**Your instructions**
If a line in the data holds the string "haltNow", list it.

[Records from a collection]
━━━━━━━━

-- ==== Sys2Proof/Machine/Light.lean ====
section
/-! DEFINITION. The shared operations on the light: the guards' states and enables (R284 to R290, R573), what a removed
enable does to looks and stages (R96, R108), halting the tab (R93 to R95), closing an accumulation (R196, R197),
cancelling a Retune (R70), and SAFE (R23, R27). -/

namespace Sys2Proof.Machine

/-! ### Guards -/

/-- The guard named. -/
def State.guard (s : State) (g : GuardId) : Guard :=
  match g with
  | .a => s.gda
  | .b => s.gdb

/-- The guard named, changed by `f`. -/
def State.mapGuard (s : State) (g : GuardId) (f : Guard → Guard) : State :=
  match g with
  | .a => s.mapGda f
  | .b => s.mapGdb f

/-- The other guard. -/
def otherGuard (g : GuardId) : GuardId :=
  match g with
  | .a => .b
  | .b => .a

/-- GDx.STATE.STATE (R311). -/
def GuardState.code (x : GuardState) : Nat :=
  match x with
  | .idle => 0 | .tripped => 1 | .restart => 2 | .armed => 3

/-- R288 (10): the code of a trip cause; 0 before any. -/
def TripCause.code (c : TripCause) : Nat :=
  match c with
  | .none => 0 | .powerUp => 1 | .low => 2 | .high => 3 | .txHigh => 4 | .txLeak => 5 | .rxLow => 6 | .rxHigh => 7
  | .intlk => 8 | .stage => 9 | .follow => 10 | .safe => 11 | .cmd => 12 | .peerLost => 13 | .restartFail => 14
  | .clock => 15 | .selfFault => 16 | .refClock => 17 | .powerFail => 18

/-- R286 (10): the enable lines. -/
inductive EnLine where
  | soa | seed | pumpA | pumpB | raman
  deriving DecidableEq, Repr

/-- R103, R303 (03, 10): a restart pluck's gate is open at the present instant. -/
def State.restartGateOpen (s : State) : Bool :=
  match s.psq.pluck with
  | some p => p.restart && p.gateAt ≤ s.now && !p.gateClosed
  | none => false

/-- The number of an enable line. -/
def EnLine.code (l : EnLine) : Nat :=
  match l with
  | .soa => 0 | .seed => 1 | .pumpA => 2 | .pumpB => 3 | .raman => 4

/-- R285, R286, R511, R515 (10, 17): the guard presents the line: all five when ARMED; in RESTART GDA its EN_SEED, and EN_SOA only
while a restart pluck's gate is open, and GDB its EN_SEED and EN_SOA; nothing when its clock has stopped, nor GDB's
lines on the fallback oscillator. After a power-down with VDD_AON first the lines are undefined. -/
def State.presents (s : State) (g : GuardId) (l : EnLine) : Bool :=
  let x := s.guard g
  match s.pwr.enablesOpen with
  | some n => Config.enableLine n (g == .b) l.code
  | none =>
  !x.stopped && !(g = .b && s.pwr.fallback) &&
    match x.state with
    | .armed => true
    | .restart =>
      match l with
      | .seed => true
      | .soa => if g = .a then s.restartGateOpen else true
      | _ => false
    | _ => false

/-- R284 (10): both guards present the line. -/
def State.enabled (s : State) (l : EnLine) : Bool := s.presents .a l && s.presents .b l

/-- R284 (10): the line that a source stage takes; none: the APD stage is not gated (R107). -/
def stageLine (k : Nat) : Option EnLine :=
  match k with
  | 0 => some .seed
  | 1 => some .pumpA
  | 2 => some .pumpB
  | 3 => some .raman
  | _ => none

/-- R107 (04): the guards let stage `k` switch. -/
def State.stageEnabled (s : State) (k : Nat) : Bool :=
  match stageLine k with
  | some l => s.enabled l
  | none => true

/-- R108, R115 (04): a stage that stops holds its gates low, and starts again from a setpoint of zero. -/
def SrcStage.stopped (x : SrcStage) : SrcStage := { x with running := false, setpoint := 0, onTime := 0 }

/-- R108 (04): the stages whose enable is absent stop. -/
def State.stopDarkStages (s : State) : State :=
  (List.range 5).foldl (fun s k => if s.stageEnabled k then s
    else s.mapSrc (fun x => { x with stages := modAt x.stages k SrcStage.stopped })) s

/-- R96 (03): every open look's window has now seen the light removed. -/
def State.darken (s : State) : State :=
  s.mapPsq (fun p => { p with looks := p.looks.map (fun l =>
    if l.pluck || l.ended || l.darkAt.isSome then l else { l with darkAt := some s.now }) })

/-- R96, R108, R145, R167, R193: the state follows the enables after a guard has moved: where either guard's EN_SOA is
absent, the open looks are DARK, and the instant is kept for the receiver, the phase engine and the Raman sampler. -/
def State.followEnables (s : State) : State :=
  let s := s.stopDarkStages
  if s.enabled .soa && s.gda.state = .armed && s.gdb.state = .armed then
    let s := s.mapPsq (fun p => { p with looks := p.looks.map (fun l =>
      if s.now < l.fireAt && !l.pluck then { l with darkAt := none } else l) })
    let s := if s.guards.darkSince.isSome then
        (s.mapCal (fun c => { c with darkAt := s.now })).mapRmx (fun c => { c with darkAt := some s.now })
      else s
    s.mapGuards (fun g => { g with darkSince := none })
  else
    let s := s.darken
    let s := s.mapGuards (fun g => { g with darkSince := if g.darkSince.isSome then g.darkSince else some s.now })
    let s := s.mapCal (fun c => { c with darkAt := s.now })
    let s := s.mapPhs (fun c => { c with darkAt := some s.now })
    s.mapRmx (fun c => { c with darkAt := some s.now })

/-- The flags of GDx.STAT by name (R311). -/
def guardStat (g : GuardId) (fa fb : Field) : Field := if g = .a then fa else fb

/-- R300 (10): a learning in progress is cancelled, and nothing is written. -/
def State.cancelLearn (s : State) (g : GuardId) : State :=
  match (s.guard g).learning with
  | none => s
  | some _ =>
    (s.mapGuard g (fun x => { x with learning := none })).event
      [guardStat g Reg.GDA_STAT_LEARN_CANCEL Reg.GDB_STAT_LEARN_CANCEL]

/-- R287, R490 (10, 16): a guard enters a state, and the recorder a GUARD record; entering TRIPPED takes the cause, counts
and cancels a learning (R300). A guard whose clock has stopped keeps its state and CAUSE (R290, R514). -/
def State.guardEnter (s : State) (g : GuardId) (st : GuardState) (c : TripCause) : State :=
  if (s.guard g).stopped then s else
  let s := s.mapGuard g (fun x => { x with
    state := st
    cause := if st = .tripped then c else x.cause
    trippedAt := if st = .tripped then s.now else x.trippedAt })
  let s := if st = .tripped then
      ((s.event [guardStat g Reg.GDA_STAT_TRIP Reg.GDB_STAT_TRIP]).bump
        (guardStat g Reg.GDA_TRIP_CNT Reg.GDB_TRIP_CNT)).cancelLearn g
    else if st = .armed then s.event [guardStat g Reg.GDA_STAT_ARMED Reg.GDB_STAT_ARMED]
    else s
  let s := s.record 1 evGuard ((if g = .a then 0 else 1) + st.code * 2 ^ 8 + (s.guard g).cause.code * 2 ^ 16)
  let s := s.notify ntGuard [if g = .a then 0 else 1, st.code, (s.guard g).cause.code]
  s.followEnables

/-- R303, R304 (10): the attempt in progress is over: the remaining plucks are cancelled. -/
def State.endAttempt (s : State) : State :=
  let s := s.mapGuards (fun g => { g with attemptAt := none, plucks := 0 })
  if s.psq.pluck.any (fun x => x.restart) then
    s.mapPsq (fun p => { p with
      pluck := none
      gateShut := if p.pluck.any (fun x => decide (x.gateAt ≤ s.now)) then max p.gateShut s.now else p.gateShut })
  else s

/-- The counter that a trip of this cause moves beside TRIP_CNT (R311). -/
def tripCounter (g : GuardId) (c : TripCause) : Option Field :=
  match g, c with
  | .a, .txHigh => some Reg.GDA_TX_CNT
  | .a, .txLeak => some Reg.GDA_TX_CNT
  | .a, .restartFail => some Reg.GDA_RFAIL_CNT
  | .b, .rxLow => some Reg.GDB_RX_CNT
  | .b, .rxHigh => some Reg.GDB_RX_CNT
  | .b, .intlk => some Reg.GDB_INTLK_CNT
  | .b, .stage => some Reg.GDB_STAGE_CNT
  | .b, .restartFail => some Reg.GDB_RFAIL_CNT
  | _, _ => none

/-- GUARD_TRIP (R287, R573): a trip cause moves a guard in RESTART or ARMED to TRIPPED; in IDLE and TRIPPED it changes
nothing. A trip in RESTART ends the attempt (R304). -/
def State.trip (s : State) (g : GuardId) (c : TripCause) : State :=
  if (s.guard g).stopped then s else
  match (s.guard g).state with
  | .idle => s
  | .tripped => s
  | st =>
    let s := match tripCounter g c with
      | some f => s.bump f
      | none => s
    let s := if c = .restartFail then
        s.event [guardStat g Reg.GDA_STAT_RESTART_FAIL Reg.GDB_STAT_RESTART_FAIL] else s
    let s := s.guardEnter g .tripped c
    if st = .restart then s.endAttempt else s

/-- R304 (10): the attempt fails: both guards enter TRIPPED with cause RESTART_FAIL. -/
def State.failAttempt (s : State) : State :=
  (((s.trip .a .restartFail).trip .b .restartFail)).endAttempt

/-- A trip of both guards. -/
def State.tripBoth (s : State) (c : TripCause) : State := (s.trip .a c).trip .b c

/-- R287 (10): the mode enters SERVICE or TEST: an IDLE guard enters TRIPPED, cause POWER_UP. -/
def State.guardsEnterService (s : State) : State :=
  [GuardId.a, GuardId.b].foldl (fun s g =>
    if (s.guard g).state = .idle then s.guardEnter g .tripped .powerUp else s) s

/-- R32, R287 (01, 10): the mode leaves SERVICE or TEST: every guard enters IDLE, which removes the light. -/
def State.guardsIdle (s : State) : State :=
  ([GuardId.a, GuardId.b].foldl (fun s g =>
    if (s.guard g).state = .idle then s else s.guardEnter g .idle (s.guard g).cause) s).endAttempt

/-! ### Halting the tab -/

/-- R76 (03): the slots whose EN is 1. -/
def State.activeSlots (s : State) : List Nat := (List.range 8).filter (fun k => s.on (Reg.PSY_SLOT_EN k))

/-- PSQ.SWEEP (R73, 03): the present sweep number. -/
def State.sweep (s : State) : Nat := s.rd Reg.PSQ_SWEEP_SWEEP

/-- R196, R197 (07): the accumulation in progress closes, and its unload begins. -/
def State.closeBlock (s : State) (halted retuned old : Bool) (last deadline : Nat) : State :=
  if s.dts.active then
    s.mapDts (fun d => { d with
      unload := d.unload ++ [{
        blk := { d.blk with halted := d.blk.halted || halted, retuned := d.blk.retuned || retuned }
        a := s.rd Reg.DTS_CTL_ACC_LOG2
        old := old
        gamma := d.gamma
        c0 := d.c0
        lastSweep := last
        deadline := deadline }]
      blk := {}
      active := false })
  else s

/-- R197 (07): the tab has halted: the accumulation closes with the last sweep accumulated, and after START the rest of
its block is skipped. -/
def State.haltBlock (s : State) : State :=
  if s.dts.active then
    let b := s.dts.blk.block
    (s.closeBlock true false false ((s.dts.blk.last.map (fun x => x.1)).getD s.sweep) (s.now + 655360000)).mapDts (fun d => { d with skipBlock := some b })
  else s

/-- R93, R94 (03): the tab stops with this cause. In the middle of a sweep that has not fired every active slot, every look
of that sweep carries PARTIAL. The guards get the halt event (R295), the accumulation closes (R197), and PFL learns
of the halt (R572). -/
def State.haltTab (s : State) (c : HaltCause) (mid : Bool) : State :=
  let part := mid && !s.psq.first && !(s.activeSlots.all (fun k => s.psq.fired.contains k))
  let sw := s.sweep
  let s := s.wr Reg.PSQ_TIMER_TICK ((s.now - s.psq.tick0) / tick)
  let s := s.mapPsq (fun p => { p with
    state := .halted
    haltCause := c
    wait := none
    haltAtSwb := none
    haltAtFetch := none
    looks := p.looks.map (fun l => if part && l.sweep = sw && !l.pluck then { l with isPartial := true } else l) })
  let s := s.mapGuards (fun g => { g with inSweep := false })
  let s := s.haltBlock
  s.mapPfl (fun p => { p with haltReported := true })

/-- R81 (03): the instant of the next instruction fetch; none: the tab is not running, or waits in an SWB. -/
def State.nextFetch (s : State) : Option Instant :=
  if s.psq.state = .running && s.psq.wait.isNone then some (s.psq.tick0 + s.psq.issue * tick) else none

/-- R94 (03): a HALT with B = 1 has been fetched and waits for PERIOD: no later instruction is fetched. -/
def State.inWholeHalt (s : State) : Bool :=
  (Store.word s.mems.act (0x01000000 + 4 * s.psq.pc)).toNat = 0xFC000001
    && s.nextFetch.any (fun f => f < s.now)

/-- R93, R95 (03): HALT_NOW acts at the next instruction fetch; a HALT with B = 1 that waits stops the tab first. -/
def State.haltNow (s : State) (c : HaltCause) : State :=
  if s.psq.state = .running && !s.inWholeHalt then
    match s.nextFetch with
    | some t => if t ≤ s.now then s.haltTab c true else s.mapPsq (fun p => { p with haltAtFetch := some c })
    | none => s.mapPsq (fun p => { p with haltAtFetch := some c })
  else s

/-- R94 (03): HALT_SWEEP acts at the next SWB. -/
def State.haltSweepEnd (s : State) (c : HaltCause) : State :=
  if s.psq.state = .running then s.mapPsq (fun p => { p with haltAtSwb := some c }) else s

/-! ### SAFE -/

/-- R70 (02): a pending Retune is cancelled: the stage state returns to CHECKED. -/
def State.cancelApply (s : State) : State :=
  if s.chp.stage = .pending then
    (s.mapChp (fun c => { c with stage := .checked, armed := none, retuneDue := none })).event [Reg.CHP_CHIP_STAT_APPLY_CANCELLED]
  else s

/-- SAFE_ENTRY (R23, R95, R493): both guards trip, the streams are flagged SAFE (by `chp.safe`), a pending APPLY is
cancelled, PSQ performs HALT_NOW, and the recorder flushes at once. -/
def State.enterSafe (s : State) : State :=
  if s.chp.safe then s
  else
    let s := s.mapChp (fun c => { c with safe := true, safeSince := s.now })
    let s := s.eventStands [Reg.CHP_CHIP_STAT_SAFE]
    let s := s.tripBoth .safe
    let s := s.cancelApply
    let s := s.haltNow .safe
    let s := s.flushAll
    s.notify ntSafe [s.rd Reg.CHP_ERR_FIRST_CODE]

/-- ESCALATION (R23, R27): CHP records the first code since SAFE was last cleared, or counts it, forms its ERROR record with
ESCALATED, and enters SAFE. -/
def State.escalate (s : State) (code detail : Nat) : State :=
  let s := if s.chp.errSeen then s.bump Reg.CHP_ERR_COUNT_COUNT
    else (s.wr Reg.CHP_ERR_FIRST_CODE code).mapChp (fun c => { c with errSeen := true })
  let s := s.event [Reg.CHP_CHIP_STAT_ESCALATION]
  let s := s.record 0 code detail 0 true
  s.enterSafe

end Sys2Proof.Machine
end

━━━━━━━━

**Final answer**
def State.haltNow (s : State) (c : HaltCause) : State :=
    let s := s.haltNow .safe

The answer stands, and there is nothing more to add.